Here’s what the major Wall Street strategists are saying about the latest U.S-China trade battle:

Bank of America

“The tariff announcement is a major escalation in our view. Past measures had mostly avoided consumer goods. By contrast, the threatened tariffs would cover $120bn of consumer goods, out of $300bn in total. We expect the tariffs to be implemented, either on schedule or later this year. Given the administration’s willingness to go after consumer goods, we think all options now may be open in terms of further trade-war escalation… But we would not rule out across-the-board 25% tariffs on Chinese imports, tariffs on autos and parts or measures against countries such as Vietnam that have large and growing trade surpluses with the US…There are also risks of unintended consequences. Trade-war escalation could extend the global monetary easing cycle. As a result, the dollar could remain strong despite Fed cuts. This could lead to more tariffs or currency intervention by the US.”

Raymond James

“Tariff man is back … If Trump really wanted his 50 bp cut, he should have tweeted yesterday. The return of these increased tariffs is clearly unwelcome news, especially for consumer staples and tech companies that had hoped they avoided these additional tariffs.
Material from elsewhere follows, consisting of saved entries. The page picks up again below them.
-- ==== Sys2Proof/Laws/FrameCoherence.lean ====
section
/-! SUPPORT. Frames of the functions of Machine/Coherence.lean: the parts of the state that each may change, as a mask (Laws/Keeps.lean). -/

namespace Sys2Proof
namespace Machine
set_option linter.unusedTactic false
set_option linter.unreachableTactic false
set_option linter.tactic.unusedName false
variable {km : Nat} {kz : State}

theorem keeps_after_homeOk {s d : State} (hk : Keeps km kz s) : Keeps km kz (after (homeOk s) d) := hk

theorem execAmo_keeps {d : Die} {f : Frame} {s : State} : Keeps 0x18000000000800000d80000000001b80000040000008190d400678e5f60000002d81620000000 s (after (execAmo d f s) s) := by
  unfold execAmo
  repeat' first
    | with_reducible exact Keeps.refl _ _
    | with_reducible refine (acceptMem_keeps (hm := by decide)) ?_
    | with_reducible refine keeps_if (fun _ => ?_) (fun _ => ?_)
    | with_reducible refine keeps_if_after (fun _ => ?_) (fun _ => ?_)
    | split
    | with_reducible refine keeps_after_homeOk ?_

theorem execAmoNr_keeps {d : Die} {f : Frame} {s : State} : Keeps 0x18000000000800000d80000000001b80000040000008190d400678e5f60000002d81620000000 s (after (execAmoNr d f s) s) := by
  unfold execAmoNr
  repeat' first
    | with_reducible exact Keeps.refl _ _
    | with_reducible refine (acceptMem_keeps (hm := by decide)) ?_
    | with_reducible refine keeps_if (fun _ => ?_) (fun _ => ?_)
    | with_reducible refine keeps_if_after (fun _ => ?_) (fun _ => ?_)
    | split
    | with_reducible refine keeps_after_homeOk ?_

theorem execCas_keeps {d : Die} {f : Frame} {s : State} : Keeps 0x18000000000800000d80000000001b80000040000008190d400678e5f60000002d81620000000 s (after (execCas d f s) s) := by
  unfold execCas
  repeat' first
    | with_reducible exact Keeps.refl _ _
    | with_reducible refine (acceptMem_keeps (hm := by decide)) ?_
    | with_reducible refine keeps_if (fun _ => ?_) (fun _ => ?_)
    | with_reducible refine keeps_if_after (fun _ => ?_) (fun _ => ?_)
    | split
    | with_reducible refine keeps_after_homeOk ?_

theorem takeAmoAck_keeps {d : Die} {f : Frame} {s : State} (hm : Sub 0x601000000000000000000000 km) (hk :
    Keeps km kz s) : Keeps km kz (takeAmoAck d f s) := by
  refine Keeps.lift hm ?_ hk
  unfold takeAmoAck
  repeat' first
    | with_reducible exact Keeps.refl _ _
    | with_reducible refine (modHome_keeps ?_) ?_
    | with_reducible refine keeps_elim ?_ (fun _ => ?_)
    | with_reducible refine keeps_if (fun _ => ?_) (fun _ => ?_)
    | dsimp only
    | split
    | (constructor <;> first | exact .inl (by decide) | exact .inr rfl)
    | (simp only [Prod.ext_iff] at *; casesm* _ ∧ _; subst_vars)

theorem execAmoAck_keeps {d : Die} {f : Frame} {s : State} : Keeps 0x6c1100000002580200000000 s (after (execAmoAck d f s) s) := by
  unfold execAmoAck
  repeat' first
    | with_reducible exact Keeps.refl _ _
    | with_reducible refine (atHome_keeps (hm := by decide) (h_go := fun _ => ?_)) ?_
    | with_reducible refine (takeAmoAck_keeps (hm := by decide)) ?_
    | with_reducible refine keeps_after_homeOk ?_
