-- ==== Sys2Proof/Laws/FrameMeter.lean ====
section
/-! SUPPORT. Frames of the functions of Machine/Meter.lean: the parts of the state that each may change, as a mask (Laws/Keeps.lean). -/

namespace Sys2Proof
namespace Machine
set_option linter.unusedTactic false
set_option linter.unreachableTactic false
set_option linter.tactic.unusedName false
variable {km : Nat} {kz : State}

theorem keeps_after_mtrOk {s d : State} (hk : Keeps km kz s) : Keeps km kz (after (mtrOk s) d) := hk

theorem addLog_keeps {type flags : Nat} {body : Bytes} {s : State} (hm : Sub 0x1c00000000000000000000000000000000000000000000000000000000 km) (hk :
    Keeps km kz s) : Keeps km kz (addLog type flags body s) := by
  refine Keeps.lift hm ?_ hk
  unfold addLog
  repeat' first
    | with_reducible exact Keeps.refl _ _
    | with_reducible refine (modMtr_keeps ?_) ?_
    | with_reducible refine keeps_if (fun _ => ?_) (fun _ => ?_)
    | dsimp only
    | split
    | (constructor <;> first | exact .inl (by decide) | exact .inr rfl)

theorem addSeal_keeps {s : State} (hm : Sub 0x1c00000000000000000000000000000000000000000000000000000000 km) (hk :
    Keeps km kz s) : Keeps km kz (addSeal s) := by
  refine Keeps.lift hm ?_ hk
  unfold addSeal
  repeat' first
    | with_reducible exact Keeps.refl _ _
    | with_reducible refine (addLog_keeps (hm := by decide)) ?_
    | dsimp only

theorem checkLog_keeps {s : State} (hm : Sub 0x200000001800000000000000000000000000000000000000000000000 km) (hk :
    Keeps km kz s) : Keeps km kz (checkLog s) := by
  refine Keeps.lift hm ?_ hk
  unfold checkLog
  repeat' first
    | with_reducible exact Keeps.refl _ _
    | with_reducible refine (spEvent_keeps (hm := by first | decide | (simp only [StReg.mask]; decide))) ?_
    | with_reducible refine (setStatus_keeps (hm := by first | decide | (simp only [StReg.mask]; decide))) ?_
    | with_reducible refine keeps_if (fun _ => ?_) (fun _ => ?_)
    | dsimp only
    | split

theorem setMeterMs_keeps {t : Nat} {s : State} (hm : Sub 0x40000000000000000000000000000000000000000000000000000000 km) (hk :
    Keeps km kz s) : Keeps km kz (setMeterMs t s) := by
  refine Keeps.lift hm ?_ hk
  unfold setMeterMs
  repeat' first
    | with_reducible exact Keeps.refl _ _
    | with_reducible refine (modMtr_keeps ?_) ?_
    | dsimp only
    | (constructor <;> first | exact .inl (by decide) | exact .inr rfl)

theorem meterTicks_keeps {s : State} (hm : Sub 0x20000000000000000000040000000000000000000000000000000000000000000000000000000 km) (hk :
    Keeps km kz s) : Keeps km kz (meterTicks s) := by
  refine Keeps.lift hm ?_ hk
  unfold meterTicks
  repeat' first
    | with_reducible exact Keeps.refl _ _
    | with_reducible refine (drawFree_keeps (hm := by decide)) ?_
    | with_reducible refine (drawFree_of_eq (heq := by assumption) (hm := by decide)) ?_
    | with_reducible refine (setMeterMs_keeps (hm := by decide)) ?_
    | with_reducible refine keeps_if (fun _ => ?_) (fun _ => ?_)
    | with_reducible refine keeps_if_snd (fun _ => ?_) (fun _ => ?_)
    | dsimp only
    | split
    | (simp only [Prod.ext_iff] at *; casesm* _ ∧ _; subst_vars)

theorem modQuant_keeps {c : Nat} {g : Quant → Quant} {s : State} (hm : Sub 0x10000000000000000000000000000000000000000000000000000000000 km) (hk :
    Keeps km kz s) : Keeps km kz (modQuant c g s) := by
  refine Keeps.lift hm ?_ hk
  unfold modQuant
  repeat' first
    | with_reducible exact Keeps.refl _ _
    | with_reducible refine (modMtr_keeps ?_) ?_
    | dsimp only
    | (constructor <;> first | exact .inl (by decide) | exact .inr rfl)

theorem integrate_keeps {t : Nat} {e : TapEv} {s : State} (hm : Sub 0x11c00000000000000000000000000000000000000000000000000000000 km) (hk :
    Keeps km kz s) : Keeps km kz (integrate t e s) := by
  refine Keeps.lift hm ?_ hk
  unfold integrate
  repeat' first
    | with_reducible exact Keeps.refl _ _
    | with_reducible refine (modQuant_keeps (hm := by decide)) ?_
    | with_reducible refine (addLog_keeps (hm := by decide)) ?_
    | with_reducible refine keeps_if (fun _ => ?_) (fun _ => ?_)
    | dsimp only
    | split

theorem addPeriod_keeps {flags startMs endMs c : Nat} {s : State} (hm : Sub 0x11c00000000000000000000000000000000000000000000000000000000 km) (hk :
    Keeps km kz s) : Keeps km kz (addPeriod flags startMs endMs c s) := by
  refine Keeps.lift hm ?_ hk
  unfold addPeriod
  repeat' first
    | with_reducible exact Keeps.refl _ _
    | with_reducible refine (modQuant_keeps (hm := by decide)) ?_
    | with_reducible refine (addLog_keeps (hm := by decide)) ?_
    | with_reducible refine keeps_elim ?_ (fun _ => ?_)
    | with_reducible refine keeps_if (fun _ => ?_) (fun _ => ?_)
    | dsimp only
    | split

theorem addPeriods_keeps {flags startMs endMs : Nat} {s : State} (hm : Sub 0x11c00000000000000000000000000000000000000000000000000000000 km) (hk :
    Keeps km kz s) : Keeps km kz (addPeriods flags startMs endMs s) := by
  refine Keeps.lift hm ?_ hk
  unfold addPeriods
  repeat' first
    | with_reducible exact Keeps.refl _ _
    | with_reducible refine (addPeriod_keeps (hm := by decide)) ?_
    | with_reducible refine (keeps_foldl_snd (fun _ _ => ?_)) ?_
    | with_reducible refine (keeps_foldl_fst (fun _ _ => ?_)) ?_
    | with_reducible refine (keeps_foldl_third (fun _ _ => ?_)) ?_
    | with_reducible refine (keeps_foldl_mid (fun _ _ => ?_)) ?_
    | with_reducible refine (keeps_foldl (fun _ _ => ?_)) ?_
    | dsimp only
    | (simp only [Prod.ext_iff] at *; casesm* _ ∧ _; subst_vars)

theorem execTapEventSend_keeps {d : Die} {s : State} : Keeps 0x200000000000000000000000000000000000000000000000000000000000 s (after (execTapEventSend d s) s) := by
  unfold execTapEventSend
  repeat' first
    | with_reducible exact Keeps.refl _ _
    | with_reducible refine (modMtr_keeps ?_) ?_
    | with_reducible refine keeps_if (fun _ => ?_) (fun _ => ?_)
    | with_reducible refine keeps_if_after (fun _ => ?_) (fun _ => ?_)
    | dsimp only
    | split
    | with_reducible refine keeps_after_mtrOk ?_
    | (constructor <;> first | exact .inl (by decide) | exact .inr rfl)

theorem execMeterAck_keeps {d : Die} {tapSeq : Nat} {s : State} : Keeps 0x20000000000000000111c40000000000000000000000000000000000000000000000000000000 s (after (execMeterAck d tapSeq s) s) := by
  unfold execMeterAck
  repeat' first
    | with_reducible exact Keeps.refl _ _
    | with_reducible refine (modMtr_keeps ?_) ?_
    | with_reducible refine (meterTicks_keeps (hm := by decide)) ?_
    | with_reducible refine (integrate_keeps (hm := by decide)) ?_
    | with_reducible refine (keeps_foldl_snd (fun _ _ => ?_)) ?_
    | with_reducible refine (keeps_foldl_fst (fun _ _ => ?_)) ?_
    | with_reducible refine (keeps_foldl_third (fun _ _ => ?_)) ?_
    | with_reducible refine (keeps_foldl_mid (fun _ _ => ?_)) ?_
    | with_reducible refine (keeps_foldl (fun _ _ => ?_)) ?_
    | with_reducible refine keeps_elim ?_ (fun _ => ?_)
    | with_reducible refine keeps_if (fun _ => ?_) (fun _ => ?_)
    | with_reducible refine keeps_if_after (fun _ => ?_) (fun _ => ?_)
    | dsimp only
    | split
    | with_reducible refine keeps_after_mtrOk ?_
    | (constructor <;> first | exact .inl (by decide) | exact .inr rfl)
    | (simp only [Prod.ext_iff] at *; casesm* _ ∧ _; subst_vars)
Market sentiment, based upon extensive conversations and meetings with clients, is that Trump may rattle the cage on these trade fights, but will not do anything to harm the economy/cause a real market sell-off before the 2020 election.”

Morgan Stanley

“While this leaves time for negotiation, we will treat these tariffs as likely to go into place for 2 reasons: 1) this administration historically follows through on tariff plans; 2) fundamental disagreements remain, making the benefits of escalation appear greater than cooperation to both sides. Weaker risk market performance could change this dynamic and our view. Even if these tariffs don’t go forward, ‘slowbalization’ remains intact & existing tariffs are likely to stay.”

Goldman Sachs

“The announcement further increases the odds that these tariffs take effect, which was already our base case. However, with one month until the effective date there is still some uncertainty as to whether they will be implemented. The next step to watch will be the release of an order including the final tariff list, effective date, and tariff rate, which we expect in 1-2 weeks.”

Deutsche Bank

“Importantly, we don’t think trade talks will break down because of the new tariffs. On the US side, President Trump suggested in the same tweet that trade talks will continue despite the new tariffs. … The speaker responded, at the time, that new tariffs would ‘set new obstacles’ and ‘make the journey to a trade deal even longer’, but he did not suggest that China would stop the trade talks. We think the Chinese delegation led by Vice Premier Liu He will still visit the US in September. Before that visit, though, we don’t expect much progress to be made at the working level. Some retaliation measures by China are likely.”

Citi

“This is an unexpected turn of events given the Shanghai negotiations were cited as constructive by both delegations, and China has committed to buying more soybeans from the US. Looking back at the last two years of trade negotiations, this should not be too surprising. It could be seen as a way to extracting maximum concessions from one’s negotiating partner.”

UBS

“President Trump’s announcement does stress the importance of ongoing negotiations, and there is ample time for negotiations to result in another ceasefire, thereby forgoing or delaying these threatened tariffs. However, this re-escalation of tensions also indicates that President Trump is prepared to escalate trade disputes even while campaigning for reelection. The president even seems willing to up the ante even further, by suggesting that the rate could rise to 25%, or even higher, if negotiations remain stalled. … While we ultimately believe that US-China trade tensions will be resolved through negotiations, equities may struggle to move markedly higher until there is greater certainty.”